En date du 21 décembre 2018, l’expert et consultant en nouveaux média Mountaga Cissé nous rappelait ceci: « vous verrez que la censure des réseaux sociaux ira crescendo au fur et à mesure que nous nous approchons des élections« . A tort ou à travers, internet et surtout les réseaux sociaux constituent le casse-tête des autorités du pouvoir actuel quant à la montée en puissance des opposants, les média classiques dits « lésés » au profit de la communication digitale, la prolifération des Fake-news, la manipulation d’images (le camp présidentiel a été pris en flagrant délit de montage Photoshop dans un rassemblement), la propagande politique surtout en cette veille d’élection présidentielle.

A 48h du vote au Sénégal, plusieurs internautes sont montés au créneau pour dénoncer le ralentissement de la vitesse de connexion internet dans plusieurs endroits du territoire mais surtout dans la capitale à Dakar.

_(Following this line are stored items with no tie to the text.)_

@[simp] theorem chan_setChan_same (i : Nat) (x : Chan) (s : State) : chan (setChan i x s) i = x := by simp [chan, setChan]
theorem chan_setChan_ne {i j : Nat} (h : j ≠ i) (x : Chan) (s : State) : chan (setChan i x s) j = chan s j := by simp [chan, setChan, smGet_smPut_ne _ _ _ _ h]
@[simp] theorem setChan_setChan_same (i : Nat) (x y : Chan) (s : State) : setChan i x (setChan i y s) = setChan i x s := by simp [setChan]
@[simp] theorem chan_modChan_same (i : Nat) (f : Chan → Chan) (s : State) : chan (modChan i f s) i = f (chan s i) := by simp [modChan]
theorem chan_modChan_ne {i j : Nat} (h : j ≠ i) (f : Chan → Chan) (s : State) : chan (modChan i f s) j = chan s j := by simp [modChan, chan_setChan_ne h]
@[simp] theorem base_setBase_same (i : Nat) (x : Timebase) (s : State) : base (setBase i x s) i = x := by simp [base, setBase]
theorem base_setBase_ne {i j : Nat} (h : j ≠ i) (x : Timebase) (s : State) : base (setBase i x s) j = base s j := by simp [base, setBase, smGet_smPut_ne _ _ _ _ h]
@[simp] theorem setBase_setBase_same (i : Nat) (x y : Timebase) (s : State) : setBase i x (setBase i y s) = setBase i x s := by simp [setBase]
@[simp] theorem base_modBase_same (i : Nat) (f : Timebase → Timebase) (s : State) : base (modBase i f s) i = f (base s i) := by simp [modBase]
theorem base_modBase_ne {i j : Nat} (h : j ≠ i) (f : Timebase → Timebase) (s : State) : base (modBase i f s) j = base s j := by simp [modBase, base_setBase_ne h]
@[simp] theorem dom_setDom_same (i : Nat) (x : Domain) (s : State) : dom (setDom i x s) i = x := by simp [dom, setDom]
theorem dom_setDom_ne {i j : Nat} (h : j ≠ i) (x : Domain) (s : State) : dom (setDom i x s) j = dom s j := by simp [dom, setDom, smGet_smPut_ne _ _ _ _ h]
@[simp] theorem setDom_setDom_same (i : Nat) (x y : Domain) (s : State) : setDom i x (setDom i y s) = setDom i x s := by simp [setDom]
@[simp] theorem eng_setEng_same (i : Nat) (x : Engine) (s : State) : eng (setEng i x s) i = x := by simp [eng, setEng]
theorem eng_setEng_ne {i j : Nat} (h : j ≠ i) (x : Engine) (s : State) : eng (setEng i x s) j = eng s j := by simp [eng, setEng, smGet_smPut_ne _ _ _ _ h]
@[simp] theorem setEng_setEng_same (i : Nat) (x y : Engine) (s : State) : setEng i x (setEng i y s) = setEng i x s := by simp [setEng]
@[simp] theorem eng_modEng_same (i : Nat) (f : Engine → Engine) (s : State) : eng (modEng i f s) i = f (eng s i) := by simp [modEng]
theorem eng_modEng_ne {i j : Nat} (h : j ≠ i) (f : Engine → Engine) (s : State) : eng (modEng i f s) j = eng s j := by simp [modEng, eng_setEng_ne h]
@[simp] theorem lane_setLane_same (i : Nat) (x : Lane) (s : State) : lane (setLane i x s) i = x := by simp [lane, setLane]
theorem lane_setLane_ne {i j : Nat} (h : j ≠ i) (x : Lane) (s : State) : lane (setLane i x s) j = lane s j := by simp [lane, setLane, smGet_smPut_ne _ _ _ _ h]
@[simp] theorem setLane_setLane_same (i : Nat) (x y : Lane) (s : State) : setLane i x (setLane i y s) = setLane i x s := by simp [setLane]
@[simp] theorem lane_modLane_same (i : Nat) (f : Lane → Lane) (s : State) : lane (modLane i f s) i = f (lane s i) := by simp [modLane]
theorem lane_modLane_ne {i j : Nat} (h : j ≠ i) (f : Lane → Lane) (s : State) : lane (modLane i f s) j = lane s j := by simp [modLane, lane_setLane_ne h]
@[simp] theorem store_setStore_same (i : Nat) (x : CtlStore) (s : State) : store (setStore i x s) i = x := by simp [store, setStore]
theorem store_setStore_ne {i j : Nat} (h : j ≠ i) (x : CtlStore) (s : State) : store (setStore i x s) j = store s j := by simp [store, setStore, smGet_smPut_ne _ _ _ _ h]
@[simp] theorem setStore_setStore_same (i : Nat) (x y : CtlStore) (s : State) : setStore i x (setStore i y s) = setStore i x s := by simp [setStore]
@[simp] theorem store_modStore_same (i : Nat) (f : CtlStore → CtlStore) (s : State) : store (modStore i f s) i = f (store s i) := by simp [modStore]
theorem store_modStore_ne {i j : Nat} (h : j ≠ i) (f : CtlStore → CtlStore) (s : State) : store (modStore i f s) j = store s j := by simp [modStore, store_setStore_ne h]
@[simp] theorem seqAt_setSeq_same (i : Nat) (x : Seq) (s : State) : seqAt (setSeq i x s) i = x := by simp [seqAt, setSeq]
theorem seqAt_setSeq_ne {i j : Nat} (h : j ≠ i) (x : Seq) (s : State) : seqAt (setSeq i x s) j = seqAt s j := by simp [seqAt, setSeq, smGet_smPut_ne _ _ _ _ h]
@[simp] theorem setSeq_setSeq_same (i : Nat) (x y : Seq) (s : State) : setSeq i x (setSeq i y s) = setSeq i x s := by simp [setSeq]
@[simp] theorem failPipe_setFail_same (i : Nat) (x : FailPipe) (s : State) : failPipe (setFail i x s) i = x := by simp [failPipe, setFail]
theorem failPipe_setFail_ne {i j : Nat} (h : j ≠ i) (x : FailPipe) (s : State) : failPipe (setFail i x s) j = failPipe s j := by simp [failPipe, setFail, smGet_smPut_ne _ _ _ _ h]
@[simp] theorem setFail_setFail_same (i : Nat) (x y : FailPipe) (s : State) : setFail i x (setFail i y s) = setFail i x s := by simp [setFail]
@[simp] theorem failPipe_modFail_same (i : Nat) (f : FailPipe → FailPipe) (s : State) : failPipe (modFail i f s) i = f (failPipe s i) := by simp [modFail]
theorem failPipe_modFail_ne {i j : Nat} (h : j ≠ i) (f : FailPipe → FailPipe) (s : State) : failPipe (modFail i f s) j = failPipe s j := by simp [modFail, failPipe_setFail_ne h]
@[simp] theorem weld_setWeld_same (i : Nat) (x : Weld) (s : State) : weld (setWeld i x s) i = x := by simp [weld, setWeld]
theorem weld_setWeld_ne {i j : Nat} (h : j ≠ i) (x : Weld) (s : State) : weld (setWeld i x s) j = weld s j := by simp [weld, setWeld, smGet_smPut_ne _ _ _ _ h]
@[simp] theorem setWeld_setWeld_same (i : Nat) (x y : Weld) (s : State) : setWeld i x (setWeld i y s) = setWeld i x s := by simp [setWeld]
@[simp] theorem weld_modWeld_same (i : Nat) (f : Weld → Weld) (s : State) : weld (modWeld i f s) i = f (weld s i) := by simp [modWeld]
theorem weld_modWeld_ne {i j : Nat} (h : j ≠ i) (f : Weld → Weld) (s : State) : weld (modWeld i f s) j = weld s j := by simp [modWeld, weld_setWeld_ne h]
@[simp] theorem anvEntry_setAnv_same (i : Nat) (x : AnvilEntry) (s : State) : anvEntry (setAnv i x s) i = x := by simp [anvEntry, setAnv]
theorem anvEntry_setAnv_ne {i j : Nat} (h : j ≠ i) (x : AnvilEntry) (s : State) : anvEntry (setAnv i x s) j = anvEntry s j := by simp [anvEntry, setAnv, smGet_smPut_ne _ _ _ _ h]
@[simp] theorem setAnv_setAnv_same (i : Nat) (x y : AnvilEntry) (s : State) : setAnv i x (setAnv i y s) = setAnv i x s := by simp [setAnv]
@[simp] theorem port_setPortAt_same (i : Nat) (x : Port) (s : State) : port (setPortAt i x s) i = x := by simp [port, setPortAt]
theorem port_setPortAt_ne {i j : Nat} (h : j ≠ i) (x : Port) (s : State) : port (setPortAt i x s) j = port s j := by simp [port, setPortAt, smGet_smPut_ne _ _ _ _ h]
@[simp] theorem setPortAt_setPortAt_same (i : Nat) (x y : Port) (s : State) : setPortAt i x (setPortAt i y s) = setPortAt i x s := by simp [setPortAt]
@[simp] theorem port_modPort_same (i : Nat) (f : Port → Port) (s : State) : port (modPort i f s) i = f (port s i) := by simp [modPort]
theorem port_modPort_ne {i j : Nat} (h : j ≠ i) (f : Port → Port) (s : State) : port (modPort i f s) j = port s j := by simp [modPort, port_setPortAt_ne h]
@[simp] theorem hangSlot_setHang_same (i : Nat) (x : HangSlot) (s : State) : hangSlot (setHang i x s) i = x := by simp [hangSlot, setHang]
theorem hangSlot_setHang_ne {i j : Nat} (h : j ≠ i) (x : HangSlot) (s : State) : hangSlot (setHang i x s) j = hangSlot s j := by simp [hangSlot, setHang, smGet_smPut_ne _ _ _ _ h]
@[simp] theorem setHang_setHang_same (i : Nat) (x y : HangSlot) (s : State) : setHang i x (setHang i y s) = setHang i x s := by simp [setHang]
@[simp] theorem tgChan_setTg_same (i : Nat) (x : TongsChan) (s : State) : tgChan (setTg i x s) i = x := by simp [tgChan, setTg]
theorem tgChan_setTg_ne {i j : Nat} (h : j ≠ i) (x : TongsChan) (s : State) : tgChan (setTg i x s) j = tgChan s j := by simp [tgChan, setTg, smGet_smPut_ne _ _ _ _ h]
@[simp] theorem setTg_setTg_same (i : Nat) (x y : TongsChan) (s : State) : setTg i x (setTg i y s) = setTg i x s := by simp [setTg]
@[simp] theorem memByte_setByte_same (i : Nat) (x : Byte) (s : State) : memByte (setByte i x s) i = x := by simp [memByte, setByte]
theorem memByte_setByte_ne {i j : Nat} (h : j ≠ i) (x : Byte) (s : State) : memByte (setByte i x s) j = memByte s j := by simp [memByte, setByte, smGet_smPut_ne _ _ _ _ h]
@[simp] theorem setByte_setByte_same (i : Nat) (x y : Byte) (s : State) : setByte i x (setByte i y s) = setByte i x s := by simp [setByte]
@[simp] theorem modFab_fabric (f : Fabric → Fabric) (s : State) : (modFab f s).fabric = f s.fabric := (rfl)
@[simp] theorem modPat_patina (f : Patina → Patina) (s : State) : (modPat f s).patina = f s.patina := (rfl)
@[simp] theorem tick_free (s : State) : (tick s).free = s.free + 1 := (rfl)
@[simp] theorem send_outbox (o : Out) (s : State) : (send o s).outbox = o :: s.outbox := rfl
@[simp] theorem reach_now (n : Nat) (s : State) : (reach n s).now = max s.now n := (rfl)
@[simp] theorem report_reports (r : Report) (s : State) : (report r s).reports = s.reports ++ [r] := rfl
@[simp] theorem enqueue_pending (i : Instr) (s : State) : (State.enqueue i s).pending = i :: s.pending := rfl

end Sys2Proof.Machine
end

Comme en témoignent ces images, internet subit une forte baisse et le ressenti est unanime.




A se demander à qui profitera cette baisse d’internet…




Plusieurs organisations de la société civile dont le Conseil des Organisations non gouvernementales d’appui au développement (Congad) et la Rencontre africaine pour la défense des Droits de l’Homme (Raddho) ont sollicité, dans une déclaration conjointe, le « maintien d’un internet ouvert et sécurisé » pour le premier tour de la présidentielle de dimanche. «Nous demandons d’urgence à toutes les parties prenantes, notamment les fournisseurs de services téléphoniques et internet d’assurer la stabilité et l’accessibilité d’internet avant, pendant et après la prochaine élection présidentielle du 24 février 2019 au Sénégal », indique la déclaration conjointe.

Outre le Congad et la Raddho, la Ligue sénégalaise des Droits Humains (LSDH), l’Association des éditeurs et professionnels de la presse en ligne (Appel), Article 19, Africtivistes, Blogueurs et Forum Civil ont notamment signé la déclaration commune.